THE PROBLEM
Please restate exactly what appears in the records below from the first line to the line where "else updLink n" is, that line included.

STORED DATA
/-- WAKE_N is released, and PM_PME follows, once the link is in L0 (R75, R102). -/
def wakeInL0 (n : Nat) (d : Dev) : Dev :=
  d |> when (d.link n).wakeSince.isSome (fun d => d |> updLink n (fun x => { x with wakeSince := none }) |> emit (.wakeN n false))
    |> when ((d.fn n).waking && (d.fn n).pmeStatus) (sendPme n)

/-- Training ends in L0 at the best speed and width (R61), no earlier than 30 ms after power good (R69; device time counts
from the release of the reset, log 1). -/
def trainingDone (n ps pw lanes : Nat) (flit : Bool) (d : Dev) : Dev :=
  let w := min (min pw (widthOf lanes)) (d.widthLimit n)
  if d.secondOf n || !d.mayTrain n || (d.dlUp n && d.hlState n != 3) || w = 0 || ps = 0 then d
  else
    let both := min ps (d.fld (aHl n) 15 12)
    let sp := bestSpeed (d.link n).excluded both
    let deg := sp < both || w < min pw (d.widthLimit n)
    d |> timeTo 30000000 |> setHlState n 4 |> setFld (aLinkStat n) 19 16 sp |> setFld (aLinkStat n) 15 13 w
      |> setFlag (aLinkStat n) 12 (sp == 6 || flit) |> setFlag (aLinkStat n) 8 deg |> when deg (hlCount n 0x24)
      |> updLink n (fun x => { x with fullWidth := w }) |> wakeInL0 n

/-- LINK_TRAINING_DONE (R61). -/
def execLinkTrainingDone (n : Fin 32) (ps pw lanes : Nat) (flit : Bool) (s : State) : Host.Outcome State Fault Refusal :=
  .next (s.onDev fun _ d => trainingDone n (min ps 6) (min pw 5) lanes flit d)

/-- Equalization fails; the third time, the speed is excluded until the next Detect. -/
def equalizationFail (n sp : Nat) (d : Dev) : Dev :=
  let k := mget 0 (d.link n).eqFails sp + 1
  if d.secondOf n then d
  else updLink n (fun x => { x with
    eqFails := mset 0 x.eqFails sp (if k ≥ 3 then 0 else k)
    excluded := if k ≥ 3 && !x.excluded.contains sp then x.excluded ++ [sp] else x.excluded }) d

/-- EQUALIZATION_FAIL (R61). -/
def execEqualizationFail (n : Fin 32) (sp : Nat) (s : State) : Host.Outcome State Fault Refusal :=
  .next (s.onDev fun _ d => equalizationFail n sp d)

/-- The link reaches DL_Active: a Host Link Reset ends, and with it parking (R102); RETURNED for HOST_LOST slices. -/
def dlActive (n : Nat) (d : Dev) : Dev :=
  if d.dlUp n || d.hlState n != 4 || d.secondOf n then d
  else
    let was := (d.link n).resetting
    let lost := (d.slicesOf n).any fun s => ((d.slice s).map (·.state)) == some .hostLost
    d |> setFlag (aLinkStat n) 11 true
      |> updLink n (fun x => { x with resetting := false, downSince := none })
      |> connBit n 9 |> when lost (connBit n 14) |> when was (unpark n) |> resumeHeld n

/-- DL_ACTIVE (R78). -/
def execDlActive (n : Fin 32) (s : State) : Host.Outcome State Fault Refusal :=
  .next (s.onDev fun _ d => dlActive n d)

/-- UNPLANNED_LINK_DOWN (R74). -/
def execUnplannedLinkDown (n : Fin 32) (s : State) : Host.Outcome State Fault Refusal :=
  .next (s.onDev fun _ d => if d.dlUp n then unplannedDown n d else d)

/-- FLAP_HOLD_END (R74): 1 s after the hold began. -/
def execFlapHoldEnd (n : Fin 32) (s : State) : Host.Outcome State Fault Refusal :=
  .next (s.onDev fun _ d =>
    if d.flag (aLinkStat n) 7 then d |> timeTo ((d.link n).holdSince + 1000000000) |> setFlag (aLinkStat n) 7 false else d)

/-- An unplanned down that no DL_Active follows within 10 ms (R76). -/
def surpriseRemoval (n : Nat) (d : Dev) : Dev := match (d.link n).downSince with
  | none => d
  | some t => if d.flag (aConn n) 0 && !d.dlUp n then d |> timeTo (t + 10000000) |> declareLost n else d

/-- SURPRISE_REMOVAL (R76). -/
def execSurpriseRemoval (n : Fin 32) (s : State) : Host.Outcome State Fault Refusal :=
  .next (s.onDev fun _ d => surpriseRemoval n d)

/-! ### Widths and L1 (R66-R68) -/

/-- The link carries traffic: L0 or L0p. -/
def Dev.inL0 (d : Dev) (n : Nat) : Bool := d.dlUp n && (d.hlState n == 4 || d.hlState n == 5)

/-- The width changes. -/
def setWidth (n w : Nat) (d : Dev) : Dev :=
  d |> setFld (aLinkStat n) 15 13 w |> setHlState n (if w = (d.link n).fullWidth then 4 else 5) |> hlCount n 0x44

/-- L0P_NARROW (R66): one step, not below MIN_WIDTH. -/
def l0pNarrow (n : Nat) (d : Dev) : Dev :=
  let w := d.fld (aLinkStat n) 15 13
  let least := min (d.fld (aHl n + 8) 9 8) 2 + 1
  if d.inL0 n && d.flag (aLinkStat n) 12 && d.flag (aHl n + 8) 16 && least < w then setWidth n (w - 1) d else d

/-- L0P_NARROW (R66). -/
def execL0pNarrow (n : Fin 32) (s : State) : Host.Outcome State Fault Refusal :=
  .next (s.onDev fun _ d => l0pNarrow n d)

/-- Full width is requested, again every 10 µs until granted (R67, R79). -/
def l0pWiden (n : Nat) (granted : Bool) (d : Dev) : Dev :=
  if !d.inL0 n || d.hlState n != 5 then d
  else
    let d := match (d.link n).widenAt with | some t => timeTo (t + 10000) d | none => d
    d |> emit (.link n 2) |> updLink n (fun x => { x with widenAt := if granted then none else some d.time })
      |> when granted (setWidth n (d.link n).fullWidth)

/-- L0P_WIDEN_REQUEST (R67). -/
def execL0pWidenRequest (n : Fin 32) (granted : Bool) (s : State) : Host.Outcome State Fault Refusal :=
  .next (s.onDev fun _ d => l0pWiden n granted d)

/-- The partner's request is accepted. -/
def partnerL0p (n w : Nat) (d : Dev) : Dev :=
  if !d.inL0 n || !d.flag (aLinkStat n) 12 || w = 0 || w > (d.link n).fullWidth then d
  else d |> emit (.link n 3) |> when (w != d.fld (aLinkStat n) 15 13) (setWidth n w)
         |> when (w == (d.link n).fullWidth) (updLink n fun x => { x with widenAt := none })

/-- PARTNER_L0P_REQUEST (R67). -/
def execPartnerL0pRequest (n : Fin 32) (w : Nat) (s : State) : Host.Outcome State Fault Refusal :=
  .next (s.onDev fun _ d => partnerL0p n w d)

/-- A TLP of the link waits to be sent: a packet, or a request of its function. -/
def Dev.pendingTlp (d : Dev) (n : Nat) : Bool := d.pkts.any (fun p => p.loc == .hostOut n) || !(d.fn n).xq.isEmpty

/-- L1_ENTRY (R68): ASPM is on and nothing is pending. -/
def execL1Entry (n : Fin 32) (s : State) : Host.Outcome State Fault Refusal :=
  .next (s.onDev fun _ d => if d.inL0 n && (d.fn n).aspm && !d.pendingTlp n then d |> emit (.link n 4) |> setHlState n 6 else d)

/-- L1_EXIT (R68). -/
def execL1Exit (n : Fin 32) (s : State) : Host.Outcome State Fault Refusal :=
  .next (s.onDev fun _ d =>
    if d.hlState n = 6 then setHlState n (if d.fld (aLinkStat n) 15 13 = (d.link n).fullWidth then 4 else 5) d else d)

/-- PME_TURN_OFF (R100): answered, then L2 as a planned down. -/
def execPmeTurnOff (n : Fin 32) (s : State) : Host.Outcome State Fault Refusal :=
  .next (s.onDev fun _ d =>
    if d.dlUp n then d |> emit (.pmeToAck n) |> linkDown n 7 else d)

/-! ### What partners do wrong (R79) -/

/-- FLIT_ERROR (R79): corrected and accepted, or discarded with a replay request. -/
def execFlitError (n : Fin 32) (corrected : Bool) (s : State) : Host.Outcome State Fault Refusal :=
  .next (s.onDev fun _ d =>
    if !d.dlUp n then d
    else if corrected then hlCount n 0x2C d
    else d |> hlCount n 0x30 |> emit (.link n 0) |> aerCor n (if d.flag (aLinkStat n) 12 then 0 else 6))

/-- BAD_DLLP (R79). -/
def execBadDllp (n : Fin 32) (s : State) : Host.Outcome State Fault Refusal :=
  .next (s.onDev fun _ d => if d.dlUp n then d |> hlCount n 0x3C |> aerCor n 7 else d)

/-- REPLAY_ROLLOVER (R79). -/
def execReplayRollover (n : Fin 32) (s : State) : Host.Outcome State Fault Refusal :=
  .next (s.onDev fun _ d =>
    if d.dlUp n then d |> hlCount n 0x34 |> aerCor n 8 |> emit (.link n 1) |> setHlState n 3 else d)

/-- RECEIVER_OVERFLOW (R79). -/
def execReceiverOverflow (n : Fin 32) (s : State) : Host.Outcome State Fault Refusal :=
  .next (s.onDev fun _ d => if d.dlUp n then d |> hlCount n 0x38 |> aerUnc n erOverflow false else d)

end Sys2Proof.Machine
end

WORKED SOLUTION
/-- WAKE_N is released, and PM_PME follows, once the link is in L0 (R75, R102). -/
def wakeInL0 (n : Nat) (d : Dev) : Dev :=
  d |> when (d.link n).wakeSince.isSome (fun d => d |> updLink n (fun x => { x with wakeSince := none }) |> emit (.wakeN n false))
    |> when ((d.fn n).waking && (d.fn n).pmeStatus) (sendPme n)

/-- Training ends in L0 at the best speed and width (R61), no earlier than 30 ms after power good (R69; device time counts
from the release of the reset, log 1). -/
def trainingDone (n ps pw lanes : Nat) (flit : Bool) (d : Dev) : Dev :=
  let w := min (min pw (widthOf lanes)) (d.widthLimit n)
  if d.secondOf n || !d.mayTrain n || (d.dlUp n && d.hlState n != 3) || w = 0 || ps = 0 then d
  else
    let both := min ps (d.fld (aHl n) 15 12)
    let sp := bestSpeed (d.link n).excluded both
    let deg := sp < both || w < min pw (d.widthLimit n)
    d |> timeTo 30000000 |> setHlState n 4 |> setFld (aLinkStat n) 19 16 sp |> setFld (aLinkStat n) 15 13 w
      |> setFlag (aLinkStat n) 12 (sp == 6 || flit) |> setFlag (aLinkStat n) 8 deg |> when deg (hlCount n 0x24)
      |> updLink n (fun x => { x with fullWidth := w }) |> wakeInL0 n

/-- LINK_TRAINING_DONE (R61). -/
def execLinkTrainingDone (n : Fin 32) (ps pw lanes : Nat) (flit : Bool) (s : State) : Host.Outcome State Fault Refusal :=
  .next (s.onDev fun _ d => trainingDone n (min ps 6) (min pw 5) lanes flit d)

/-- Equalization fails; the third time, the speed is excluded until the next Detect. -/
def equalizationFail (n sp : Nat) (d : Dev) : Dev :=
  let k := mget 0 (d.link n).eqFails sp + 1
  if d.secondOf n then d
  else updLink n (fun x => { x with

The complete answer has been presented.